(What needs to be done):
Print, in exact form, the lines below from the one containing "refine ⟨_, ?_, ?_, hc⟩" through the one containing "[resumeRead_held ret a s h]", and omit all others.

Extracted data entries
--

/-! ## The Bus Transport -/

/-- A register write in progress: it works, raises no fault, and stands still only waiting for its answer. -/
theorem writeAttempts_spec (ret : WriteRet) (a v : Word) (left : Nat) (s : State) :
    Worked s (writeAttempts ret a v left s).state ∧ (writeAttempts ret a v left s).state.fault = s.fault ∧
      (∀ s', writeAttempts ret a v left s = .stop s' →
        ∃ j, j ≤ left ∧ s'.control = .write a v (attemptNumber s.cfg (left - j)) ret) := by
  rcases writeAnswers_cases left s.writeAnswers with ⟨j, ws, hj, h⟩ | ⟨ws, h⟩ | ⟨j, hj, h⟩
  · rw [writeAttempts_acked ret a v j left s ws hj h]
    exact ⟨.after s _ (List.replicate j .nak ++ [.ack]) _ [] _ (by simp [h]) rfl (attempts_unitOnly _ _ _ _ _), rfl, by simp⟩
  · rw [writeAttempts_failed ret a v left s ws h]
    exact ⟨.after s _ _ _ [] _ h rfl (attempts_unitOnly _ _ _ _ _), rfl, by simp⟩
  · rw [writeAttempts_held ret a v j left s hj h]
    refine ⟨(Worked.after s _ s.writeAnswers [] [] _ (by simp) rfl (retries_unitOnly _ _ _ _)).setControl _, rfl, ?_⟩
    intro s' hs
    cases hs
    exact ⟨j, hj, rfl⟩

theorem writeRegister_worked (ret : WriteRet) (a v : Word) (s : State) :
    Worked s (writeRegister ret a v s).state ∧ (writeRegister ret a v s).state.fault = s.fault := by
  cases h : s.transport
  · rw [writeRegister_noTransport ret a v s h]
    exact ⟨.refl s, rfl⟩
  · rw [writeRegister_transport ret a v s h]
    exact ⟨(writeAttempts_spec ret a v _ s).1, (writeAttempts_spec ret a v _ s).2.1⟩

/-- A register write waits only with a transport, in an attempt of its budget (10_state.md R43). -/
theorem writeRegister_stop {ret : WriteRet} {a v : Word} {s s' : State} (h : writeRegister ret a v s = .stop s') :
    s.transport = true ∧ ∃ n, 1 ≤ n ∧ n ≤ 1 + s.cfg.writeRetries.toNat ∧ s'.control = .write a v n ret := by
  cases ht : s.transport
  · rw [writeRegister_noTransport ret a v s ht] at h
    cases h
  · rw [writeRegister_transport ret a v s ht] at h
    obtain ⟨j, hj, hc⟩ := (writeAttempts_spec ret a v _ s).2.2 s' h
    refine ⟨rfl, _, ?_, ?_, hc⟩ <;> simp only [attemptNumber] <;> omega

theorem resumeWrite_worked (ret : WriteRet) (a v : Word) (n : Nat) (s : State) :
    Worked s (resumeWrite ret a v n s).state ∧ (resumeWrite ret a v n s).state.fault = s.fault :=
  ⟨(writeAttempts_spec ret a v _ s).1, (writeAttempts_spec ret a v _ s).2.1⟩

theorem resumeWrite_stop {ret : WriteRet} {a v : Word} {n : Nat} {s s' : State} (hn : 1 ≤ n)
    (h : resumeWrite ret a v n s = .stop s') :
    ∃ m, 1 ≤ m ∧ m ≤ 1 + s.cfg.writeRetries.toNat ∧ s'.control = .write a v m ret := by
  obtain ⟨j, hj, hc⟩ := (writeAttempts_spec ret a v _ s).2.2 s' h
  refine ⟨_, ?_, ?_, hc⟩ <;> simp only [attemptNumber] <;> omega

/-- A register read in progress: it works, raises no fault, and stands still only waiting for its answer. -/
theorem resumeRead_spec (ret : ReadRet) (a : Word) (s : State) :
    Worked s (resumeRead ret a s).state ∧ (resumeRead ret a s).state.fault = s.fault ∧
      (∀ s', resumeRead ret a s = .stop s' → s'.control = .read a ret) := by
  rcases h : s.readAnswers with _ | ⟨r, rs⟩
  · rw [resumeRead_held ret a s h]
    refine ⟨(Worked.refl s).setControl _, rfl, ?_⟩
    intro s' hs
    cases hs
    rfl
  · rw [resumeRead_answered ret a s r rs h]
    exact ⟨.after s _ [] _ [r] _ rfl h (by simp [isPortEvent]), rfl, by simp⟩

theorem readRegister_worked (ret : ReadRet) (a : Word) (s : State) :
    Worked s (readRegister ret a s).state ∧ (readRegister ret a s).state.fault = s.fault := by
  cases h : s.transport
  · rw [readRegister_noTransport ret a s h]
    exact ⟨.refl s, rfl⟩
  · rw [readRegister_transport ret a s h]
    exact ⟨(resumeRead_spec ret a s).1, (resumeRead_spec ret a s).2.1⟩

--

(Completed exercise):
  refine ⟨_, ?_, ?_, hc⟩ <;> simp only [attemptNumber] <;> omega

/-- A register read in progress: it works, raises no fault, and stands still only waiting for its answer. -/
theorem resumeRead_spec (ret : ReadRet) (a : Word) (s : State) :
    Worked s (resumeRead ret a s).state ∧ (resumeRead ret a s).state.fault = s.fault ∧
      (∀ s', resumeRead ret a s = .stop s' → s'.control = .read a ret) := by
  rcases h : s.readAnswers with _ | ⟨r, rs⟩
  · rw [resumeRead_held ret a s h]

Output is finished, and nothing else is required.